• Task item: Search the listing for the word "Option". Copy every line where it is found.

%%

/-- The Wind Gate (9.1 to 9.4). `limits` is the wind record the last sample expiry read: thresholds of a later
CONFIGURE WIND apply from the next one (R144). -/
structure WindGate where
  sampleT : Nat
  an1     : Anemometer
  an2     : Anemometer
  gate    : GateState
  gust    : Option Nat
  kw      : Nat
  dwellT  : Option Nat
  limits  : Option WindRecord
deriving DecidableEq, Repr

/-- One station input: its pin level, its validated level and its press timer (R152). -/
structure InputLevel where
  pin   : Bool
  val   : Bool
  press : Option Nat
deriving DecidableEq, Repr

/-- The Station Input Unit (9.7), with the HOLD timer of R154. -/
structure Station where
  estop  : InputLevel
  hold   : InputLevel
  key    : InputLevel
  jogFwd : InputLevel
  jogRev : InputLevel
  sel0   : InputLevel
  sel1   : InputLevel
  holdT  : Option Nat
deriving DecidableEq, Repr

/-- The link settings (11.2): 460,800 baud when `fast`, CRC selection 1 when `crcAlt`. -/
structure LinkSettings where
  fast   : Bool
  crcAlt : Bool
deriving DecidableEq, Repr

/-- The receiver (R173): hunting, or collecting a frame whose sync byte was taken under a CRC selection, with
the bytes after the sync byte so far. -/
inductive Receiver where
  | hunting
  | collecting (crcAlt : Bool) (bytes : List Byte)
deriving DecidableEq, Repr

/-- The result of a reply (R177), with its items as payload bytes. -/
inductive Result where
  | ok (items : List Byte)
  | okClamped (items : List Byte)
  | refused (reason : Reason)
deriving DecidableEq, Repr

/-- What is taken when a reply's last byte has been sent: the reset of an accepted HARD RESET (R182) or the
settings of an accepted SET LINK (R174). -/
inductive OnSent where
  | nothing
  | hardReset
  | settings (s : LinkSettings)
deriving DecidableEq, Repr

/-- The reply in the reply buffer (R175). `kind` is the reply's own KIND. -/
structure Reply where
  kind   : Byte
  tag    : Byte
  result : Result
  onSent : OnSent
deriving DecidableEq, Repr

/-- A reply waiting in the BUSY slot (R176). `kind` is the reply's own KIND. -/
structure BusyReply where
  kind : Byte
  tag  : Byte
deriving DecidableEq, Repr

/-- Where the frame being sent came from (R178). -/
inductive TxSource where
  | busy
  | reply
  | report
deriving DecidableEq, Repr

/-- The frame being sent, with the CRC selection in force when its first byte was sent (R172). -/
structure TxFrame where
  source  : TxSource
  kind    : Byte
  tag     : Byte
  payload : List Byte
  crcAlt  : Bool
deriving DecidableEq, Repr

/-- The Command Link Unit (chapter 11), but for its report queue. -/
structure CommandLink where
  rx       : Receiver
  requests : List ReqFrame
  reply    : Option Reply
  busy     : Option BusyReply
  tx       : Option TxFrame
  settings : LinkSettings
deriving DecidableEq, Repr

/-! ### The state -/

/-- The whole device, the level of its RESET pin (`true` is asserted), and the commands that are waiting, first
in, first out. -/
structure State where
  cfg      : ConfigStore
  time     : Time
  sup      : Supervision
  wind     : WindGate
  station  : Station
  plant    : Plant
  cmd      : CommandLink
  resetPin : Bool
  pending  : List Instr
deriving DecidableEq, Repr

/-- The block has no fault: the manual gives every command an effect or a refusal reply, and neither stops the
device (INVENTORY.md, Faults). -/
inductive Fault where
deriving DecidableEq, Repr

/-- Why the model has no meaning for a command. -/
inductive Refusal where
  /-- Raised by `exec` alone, for a command whose meaning is not written. Safe: no next state is claimed. -/
  | notModelled (mnemonic : String)
deriving DecidableEq, Repr

/-! ### Reset values -/

/-- The device settings after power-on (the table of 10.1). -/
def DeviceSettings.powerOn : DeviceSettings :=
  { budget := 600, stale := 4, wo := 500, wc := 2000, eth := 3, tmin := 50, tmax := 10, fmax := 0 }

/-- The cleared configuration store (R2). -/
def ConfigStore.powerOn : ConfigStore :=
  { dev := DeviceSettings.powerOn, branches := Quad.fill none, spans := Quad.fill none,
    rails := Quad.fill (Quad.fill none), wind := none }

/-- No measurement formed (R92). -/
def Measures.blank : Measures :=
  { nValid := Quad.fill 0, mr := Quad.fill none, er := Quad.fill none, tr := Quad.fill 0, m := none }

/-- The hard-reset values of a slot's proof state (R129). -/
def ProofState.hardReset : ProofState :=
  { intervalMs := 0, run := .stopped, owed := 0, unproven := true, relock := true, due := false,
    last := none, nextDir := .pos }

/-- A span at the reset values of R35, R55 and R92, with the proof state of a hard reset (R129) and a period
timer just restarted. -/
def Span.powerOn : Span :=
  { state := .unconfigured, x := 0, v := 0, dir := .pos, r := 0, stop := none, holdT := none, releaseT := none,
    dwellT := none, safeT := none, override := 100, jog := none, windHold := false, degraded := false,
    zoneWait := false, skewArmed := true, skew := 0, leading := none, lagging := none, lastM := none,
    meas := Measures.blank, fault := none, plan := [], lw := 2, starved := false, overflow := false,
    running := false, lastDwell := none, lastTag := none, proof := ProofState.hardReset, test := none,
    lock := none, posted := none, sent := none, raised := [], periodT := Config.periodMs }

/-- The Bogie Link Controller after a hard reset (R114). -/
def BogieLink.powerOn : BogieLink :=
  { addrs := [], params := [], bcasts := [], cursor := 1, cycle := [], held := false, prev := none,
    cycleT := Config.cycleMs }

/-- An empty report queue with every kind enabled (R180). -/
def ReportQueue.powerOn : ReportQueue := { queue := [], mask := 0x1FFF, dropped := false }

/-- The plant after a hard reset. -/
def Plant.powerOn : Plant :=
  { spans := Quad.fill Span.powerOn, zones := [], link := BogieLink.powerOn, out := ReportQueue.powerOn }

/-- The Supervision Unit after a hard reset (R170). -/
def Supervision.powerOn : Supervision :=
  { mode := .init, acqT := none, window := none, e := 0, g := 0, f := 0, lockout := false, record := none,
    stableT := none, stopReq := true }

/-- An anemometer with no wind record (R150). -/
def Anemometer.disabled : Anemometer :=
  { count := 0, status := .disabled, ring := [], zeroRun := 0, recovery := 0 }

/-- The Wind Gate after a hard reset (R150). -/
def WindGate.powerOn : WindGate :=
  { sampleT := Config.sampleMs, an1 := Anemometer.disabled, an2 := Anemometer.disabled, gate := .blind,
    gust := none, kw := 0, dwellT := none, limits := none }

/-- A station input at rest: released, REMOTE or 0. -/
def InputLevel.low : InputLevel := { pin := false, val := false, press := none }

/-- Every station input at rest. -/
def Station.low : Station :=
  { estop := InputLevel.low, hold := InputLevel.low, key := InputLevel.low, jogFwd := InputLevel.low,
    jogRev := InputLevel.low, sel0 := InputLevel.low, sel1 := InputLevel.low, holdT := none }

/-- The default link settings (R174). -/
def LinkSettings.powerOn : LinkSettings := { fast := false, crcAlt := false }

/-- The Command Link Unit after a hard reset (R182). -/
def CommandLink.powerOn : CommandLink :=
  { rx := .hunting, requests := [], reply := none, busy := none, tx := none, settings := LinkSettings.powerOn }

/-- The device right after power-on with every station input at rest (log entry 2): every block at its power-on
values, and the transmitter sending the MODE report that carries INIT and POWER_ON (R170, R182). -/
def State.reset : State :=
  { cfg := ConfigStore.powerOn, time := 0, sup := Supervision.powerOn, wind := WindGate.powerOn,
    station := Station.low, plant := Plant.powerOn,
    cmd := { CommandLink.powerOn with
             tx := some { source := .report, kind := 0x4B, tag := 0, payload := [0, 1, 0, 0, 0, 0], crcAlt := false } },
    resetPin := false, pending := [] }

end Sys2Proof.Machine
end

%%

• Written reply:
  gust    : Option Nat
  dwellT  : Option Nat
  limits  : Option WindRecord
  press : Option Nat
  holdT  : Option Nat
  reply    : Option Reply
  busy     : Option BusyReply
  tx       : Option TxFrame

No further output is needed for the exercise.